Васса взяла книгу и гордо удалилась.

— Не обращай внимания, Илья Иванович, это у нее возрастное… От чересчур щедрого сердца. Для нее пока что существует только черное и белое… Пройдет со временем.

— Я так и понимаю, — ответил Афанасьев с деланной улыбкой, а сам подумал ревниво: «Какую, однако, ярую защитницу приобрел Варухин! Огонь девка! Зря только по мне молнии мечет, я вовсе не дорожу ее знаменитым подзащитным».
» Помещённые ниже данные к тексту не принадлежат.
theorem State.fabricHalt_keeps {r₀ s : State} (hk : Keeps r₀ s) :
    Keeps r₀ (s.fabricHalt) := by
  unfold State.fabricHalt
  repeat' first
    | with_reducible assumption
    | (extract_lets +onlyGivenNames x; clear_value (ex : x = _); have hx : Keeps r₀ x := ?_)
    | (extract_lets +onlyGivenNames x; clear_value x)
    | with_reducible apply State.groupHalt_keeps
    | with_reducible refine Keeps.cast (by assumption) ?_
    | split

theorem execFabricTrigger_keeps {r₀ s : State} (site : Fin 64) (hk : Keeps r₀ s) :
    ∀ s', execFabricTrigger site s = .next s' → Keeps r₀ s' := by
  unfold execFabricTrigger
  repeat' first
    | with_reducible assumption
    | with_reducible refine Keeps.next ?_
    | with_reducible apply State.send_keeps
    | with_reducible apply State.traceTrigger_keeps
    | with_reducible apply State.fabricHalt_keeps
    | split

theorem State.trigAction_keeps {r₀ s : State} (i : Nat) (t1 : DWord) (action : Nat) (hk : Keeps r₀ s) :
    Keeps r₀ (s.trigAction i t1 action) := by
  unfold State.trigAction
  repeat' first
    | with_reducible assumption
    | with_reducible apply State.send_keeps
    | with_reducible apply State.groupHalt_keeps
    | with_reducible apply State.haltWithGroup_keeps
    | split

theorem execTriggerFire_keeps {r₀ s : State} (hart : Fin 8) (ev : TrigEv) (hk : Keeps r₀ s) :
    ∀ s', execTriggerFire hart ev s = .next s' → Keeps r₀ s' := by
  unfold execTriggerFire
  repeat' first
    | with_reducible assumption
    | with_reducible refine fun _ _ (_ : Keeps r₀ _) => ?_
    | with_reducible refine Keeps.next ?_
    | (extract_lets +onlyGivenNames x; clear_value x)
    | with_reducible apply State.trigAction_keeps
    | with_reducible apply Keeps.foldl
    | split

theorem execHartHalt_keeps {r₀ s : State} (hart : Fin 8) (hk : Keeps r₀ s) :
    ∀ s', execHartHalt hart s = .next s' → Keeps r₀ s' := by
  unfold execHartHalt
  repeat' first
    | with_reducible assumption
    | with_reducible refine Keeps.next ?_
    | with_reducible apply State.haltWithGroup_keeps
    | split

theorem execHartResume_keeps {r₀ s : State} (hart : Fin 8) (hk : Keeps r₀ s) :
    ∀ s', execHartResume hart s = .next s' → Keeps r₀ s' := by
  unfold execHartResume
  repeat' first
    | with_reducible assumption
    | with_reducible refine Keeps.next ?_
    | with_reducible apply State.setHart_keeps
    | with_reducible apply State.resumeWithGroup_keeps
    | split

theorem State.dmReadEffect_keeps {r₀ s : State} (h reg : Nat) (hk : Keeps r₀ s) :
    Keeps r₀ (s.dmReadEffect h reg) := by
  unfold State.dmReadEffect
  repeat' first
    | with_reducible assumption
    | (extract_lets +onlyGivenNames x; clear_value x)
    | with_reducible apply State.setDm_keeps
    | split

theorem State.dmReset_keeps {r₀ s : State} (h : Nat) (hk : Keeps r₀ s) :
    Keeps r₀ (s.dmReset h) := by
  unfold State.dmReset
  repeat' first
    | with_reducible assumption
    | intro _
    | (extract_lets +onlyGivenNames x; clear_value x)
    | with_reducible apply State.setHart_keeps
    | with_reducible apply State.setDm_keeps
    | with_reducible apply Keeps.foldl

theorem State.dmControl_keeps {r₀ s : State} (h : Nat) (v : Word) (hk : Keeps r₀ s) :
    Keeps r₀ (s.dmControl h v) := by
  unfold State.dmControl
  repeat' first
    | with_reducible assumption
    | (extract_lets +onlyGivenNames x; clear_value (ex : x = _); have hx : Keeps r₀ x := ?_)
    | (extract_lets +onlyGivenNames x; clear_value x)
    | with_reducible apply State.setHart_keeps
    | with_reducible apply State.setDm_keeps
    | with_reducible apply State.dmReset_keeps
    | with_reducible refine Keeps.cast (by assumption) ?_
    | split

theorem State.dmcs2Write_keeps {r₀ s : State} (h : Nat) (v : Word) (hk : Keeps r₀ s) :
    Keeps r₀ (s.dmcs2Write h v) := by
  unfold State.dmcs2Write
  repeat' first
    | with_reducible assumption
    | (extract_lets +onlyGivenNames x; clear_value (ex : x = _); have hx : Keeps r₀ x := ?_)
    | (extract_lets +onlyGivenNames x; clear_value x)
    | with_reducible apply State.setHart_keeps
    | with_reducible apply State.setDm_keeps
    | with_reducible refine Keeps.cast (by assumption) ?_
    | split

theorem State.hartRegRead_keeps {r₀ s : State} (i reg : Nat) (hk : Keeps r₀ s) :
    Keeps r₀ (s.hartRegRead i reg).2 := by
  unfold State.hartRegRead
  repeat' first
    | with_reducible assumption
    | (extract_lets +onlyGivenNames x; clear_value (ex : x = _); have hx : Keeps r₀ x.2 := ?_)
    | (extract_lets +onlyGivenNames x; clear_value x)
    | with_reducible apply State.free_keeps
    | with_reducible apply State.setHart_keeps
    | with_reducible refine Keeps.cast2 (by assumption) ?_
    | split

theorem State.hartRegWrite_keeps {r₀ s : State} (i reg : Nat) (v : DWord) (hk : Keeps r₀ s) :
    Keeps r₀ (s.hartRegWrite i reg v) := by
  unfold State.hartRegWrite
  repeat' first
    | with_reducible assumption
    | (extract_lets +onlyGivenNames x; clear_value x)
    | with_reducible apply State.setHart_keeps
    | split

theorem State.dmCommand_keeps {r₀ s : State} (h : Nat) (v : Word) (hk : Keeps r₀ s) :
    Keeps r₀ (s.dmCommand h v) := by
  unfold State.dmCommand
  repeat' first
    | with_reducible assumption
    | (extract_lets +onlyGivenNames x; clear_value (ex : x = _); have hx : Keeps r₀ x := ?_)
    | (extract_lets +onlyGivenNames x; clear_value (ex : x = _); have hx : Keeps r₀ x.2 := ?_)
    | (extract_lets +onlyGivenNames x; clear_value x)
    | with_reducible apply State.setHart_keeps
    | with_reducible apply State.setDm_keeps
    | with_reducible apply State.hartRegRead_keeps
    | with_reducible apply State.hartRegWrite_keeps
    | with_reducible refine Keeps.cast (by assumption) ?_
    | with_reducible refine Keeps.cast2 (by assumption) ?_
    | split

theorem State.holdWrite_keeps {r₀ s : State} (h : Nat) (v : Word) (hk : Keeps r₀ s) :
    Keeps r₀ (s.holdWrite h v) := by
  unfold State.holdWrite
  repeat' first
    | with_reducible assumption
    | intro _
    | (extract_lets +onlyGivenNames x; clear_value x)
    | with_reducible apply State.setFld_keeps
    | with_reducible apply State.setHart_keeps
    | with_reducible apply State.showHeld_keeps
    | with_reducible apply Keeps.foldl

theorem State.dmWrite_keeps {r₀ s : State} (h reg : Nat) (v : Word) (hk : Keeps r₀ s) :
    Keeps r₀ (s.dmWrite h reg v) := by
  unfold State.dmWrite
  repeat' first
    | with_reducible assumption
    | (extract_lets +onlyGivenNames x; clear_value x)
    | with_reducible apply State.setDm_keeps
    | with_reducible apply State.dmControl_keeps
    | with_reducible apply State.dmcs2Write_keeps
    | with_reducible apply State.dmCommand_keeps
    | with_reducible apply State.holdWrite_keeps
    | split

theorem execDmiAccess_keeps {r₀ s : State} (write : Bool) (addr : BitVec 12) (data : Word) (hk : Keeps r₀ s) :
    ∀ s', execDmiAccess write addr data s = .next s' → Keeps r₀ s' := by
  unfold execDmiAccess
  repeat' first
    | with_reducible assumption
    | with_reducible refine Keeps.next ?_
    | with_reducible apply State.send_keeps
    | with_reducible apply State.dmReadEffect_keeps
    | with_reducible apply State.dmWrite_keeps
    | split

theorem State.sbaTake_keeps {r₀ s : State} (h : Nat) (write : Bool) (c : Delivered) (hk : Keeps r₀ s) :
    Keeps r₀ (s.sbaTake h write c) := by
  unfold State.sbaTake
  repeat' first
    | with_reducible assumption
    | (extract_lets +onlyGivenNames x; clear_value x)
    | with_reducible apply State.setCsr_keeps
    | with_reducible apply State.dropInbox_keeps
    | with_reducible apply State.setDm_keeps

theorem execSbaAccess_keeps {r₀ s : State} (hub : Fin 2) (hk : Keeps r₀ s) :
    ∀ s', execSbaAccess hub s = .next s' → Keeps r₀ s' := by
  unfold execSbaAccess
  repeat' first
    | with_reducible assumption
    | with_reducible refine Keeps.next ?_
    | with_reducible apply State.issue_keeps
    | with_reducible apply State.setDm_keeps
    | with_reducible apply State.sbaTake_keeps
    | split

theorem State.setSem_keeps {r₀ s : State} (h n : Nat) (o : Option (BitVec 12)) (hk : Keeps r₀ s) :
    Keeps r₀ (s.setSem h n o) := by
  unfold State.setSem
  repeat' first
    | with_reducible assumption
    | (extract_lets +onlyGivenNames x; clear_value x)
    | fail_if_no_progress (with_reducible apply Keeps.upd)

theorem State.semRead_keeps {r₀ s : State} (mid h n : Nat) (dbg : Bool) (hk : Keeps r₀ s) :
    Keeps r₀ (s.semRead mid h n dbg).2 := by
  unfold State.semRead
  repeat' first
    | with_reducible assumption
    | (extract_lets +onlyGivenNames x; clear_value (ex : x = _); have hx : Keeps r₀ x := ?_)
    | with_reducible apply State.setSem_keeps
    | with_reducible refine Keeps.cast (by assumption) ?_
    | split

theorem execHubSemRead_keeps {r₀ s : State} (mid : BitVec 12) (hub : Fin 2) (sem : Fin 64) (dbg : Bool) (hk : Keeps r₀ s) :
    ∀ s', execHubSemRead mid hub sem dbg s = .next s' → Keeps r₀ s' := by
  unfold execHubSemRead
  repeat' first
    | with_reducible assumption
    | with_reducible refine fun _ (_ : Keeps r₀ _) => ?_
    | with_reducible refine Keeps.next ?_
    | (extract_lets +onlyGivenNames x; clear_value (ex : x = _); have hx : Keeps r₀ x.2 := ?_)
    | with_reducible apply State.send_keeps
    | with_reducible apply State.regRead_keeps
    | with_reducible apply State.semRead_keeps
    | with_reducible refine Keeps.cast2 (by assumption) ?_

theorem State.semForce_keeps {r₀ s : State} (h n : Nat) (o : BitVec 12) (lease : Bool) (hk : Keeps r₀ s) :
    Keeps r₀ (s.semForce h n o lease) := by
  unfold State.semForce
  repeat' first
    | with_reducible assumption
    | with_reducible apply State.setCsr_keeps
    | with_reducible apply State.setSem_keeps

theorem State.semWrite_keeps {r₀ s : State} (mid h n : Nat) (hk : Keeps r₀ s) :
    Keeps r₀ (s.semWrite mid h n).1 := by
  unfold State.semWrite
  repeat' first
    | with_reducible assumption
    | with_reducible apply State.setFld_keeps
    | with_reducible apply State.setSem_keeps
    | with_reducible apply State.semForce_keeps
    | split

theorem execHubSemWrite_keeps {r₀ s : State} (mid : BitVec 12) (hub : Fin 2) (sem : Fin 64) (hk : Keeps r₀ s) :
    ∀ s', execHubSemWrite mid hub sem s = .next s' → Keeps r₀ s' := by
  unfold execHubSemWrite
  repeat' first
    | with_reducible assumption
    | with_reducible refine fun _ (_ : Keeps r₀ _) => ?_
    | with_reducible refine Keeps.next ?_
    | with_reducible apply State.regWrite_keeps
    | with_reducible apply State.semWrite_keeps

theorem execSemLease_keeps {r₀ s : State} (hub : Fin 2) (sem : Fin 64) (hk : Keeps r₀ s) :
    ∀ s', execSemLease hub sem s = .next s' → Keeps r₀ s' := by
  unfold execSemLease
  repeat' first
    | with_reducible assumption
    | with_reducible refine Keeps.next ?_
    | with_reducible apply State.raise_keeps
    | with_reducible apply State.semForce_keeps
    | split

theorem State.coreExpired_keeps {r₀ s : State} (i : Nat) (hk : Keeps r₀ s) :
    Keeps r₀ (s.coreExpired i) := by
  unfold State.coreExpired
  repeat' first
    | with_reducible assumption
    | (extract_lets +onlyGivenNames x; clear_value (ex : x = _); have hx : Keeps r₀ x := ?_)
    | (extract_lets +onlyGivenNames x; clear_value x)
    | with_reducible apply State.send_keeps
    | with_reducible apply State.raise_keeps
    | with_reducible refine Keeps.cast (by assumption) ?_
    | split
    | fail_if_no_progress (with_reducible apply Keeps.upd)

theorem State.coreService_keeps {r₀ s : State} (mid i : Nat) (v : Word) (hk : Keeps r₀ s) :
    Keeps r₀ (s.coreService mid i v).1 := by
  unfold State.coreService
  repeat' first
    | with_reducible assumption
    | (extract_lets +onlyGivenNames x; clear_value x)
    | with_reducible apply State.coreExpired_keeps
    | split

theorem execWdtCoreSvc_keeps {r₀ s : State} (mid : BitVec 12) (core : Fin 8) (value : Word) (hk : Keeps r₀ s) :
    ∀ s', execWdtCoreSvc mid core value s = .next s' → Keeps r₀ s' := by
  unfold execWdtCoreSvc
  repeat' first
    | with_reducible assumption
    | with_reducible refine fun _ (_ : Keeps r₀ _) => ?_
    | with_reducible refine Keeps.next ?_
    | with_reducible apply State.regWrite_keeps
    | with_reducible apply State.coreService_keeps

theorem State.coreCtlWrite_keeps {r₀ s : State} (i : Nat) (v : Word) (hk : Keeps r₀ s) :
    Keeps r₀ (s.coreCtlWrite i v) := by
  unfold State.coreCtlWrite
  repeat' first
    | with_reducible assumption
    | (extract_lets +onlyGivenNames x; clear_value (ex : x = _); have hx : Keeps r₀ x := ?_)
    | (extract_lets +onlyGivenNames x; clear_value x)
    | with_reducible apply State.setFld_keeps
    | with_reducible apply State.setHart_keeps
    | with_reducible apply State.showHeld_keeps
    | with_reducible refine Keeps.cast (by assumption) ?_
    | fail_if_no_progress (with_reducible apply Keeps.upd)

theorem execCoreWdtExpired_keeps {r₀ s : State} (core : Fin 8) (hk : Keeps r₀ s) :
    ∀ s', execCoreWdtExpired core s = .next s' → Keeps r₀ s' := by
  unfold execCoreWdtExpired
  repeat' first
    | with_reducible assumption
    | with_reducible refine Keeps.next ?_
    | with_reducible apply State.coreExpired_keeps
    | split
С той памятной ночи на полуострове Афанасьев Варухина терпеть не мог. К тому ж не было дня без того, чтоб Варухин не отколол какой-нибудь номер. Если он понадобился зачем-то командиру, пусть забирает ради бога! Афанасьев и сам подумывал не раз, куда бы спихнуть такое добро…

— Мы тут с комиссаром приняли решение, — сказал Коржевский, — пустить Варухина по химической части.

— Он вам нахимичит… — язвительно произнес Афанасьев.

— Вот видишь, Илья Иванович, ты действительно воспринимаешь его не совсем… — Коржевский, заметив усмешку, скользнувшую под усами Купчака, рассердился. — Не вижу ничего смешного. Специалистов химичить хоть пруд пруди, а вот создать горючую жидкость никого не найдешь! В бою бутылка горючей жидкости… Да что говорить! Через неделю-другую закончим комплектовку отряда и начнем действовать. Все службы должны четко работать. Так что присылай мне деда Адама немедленно. А Варухина… этот пусть пока останется в твоем взводе.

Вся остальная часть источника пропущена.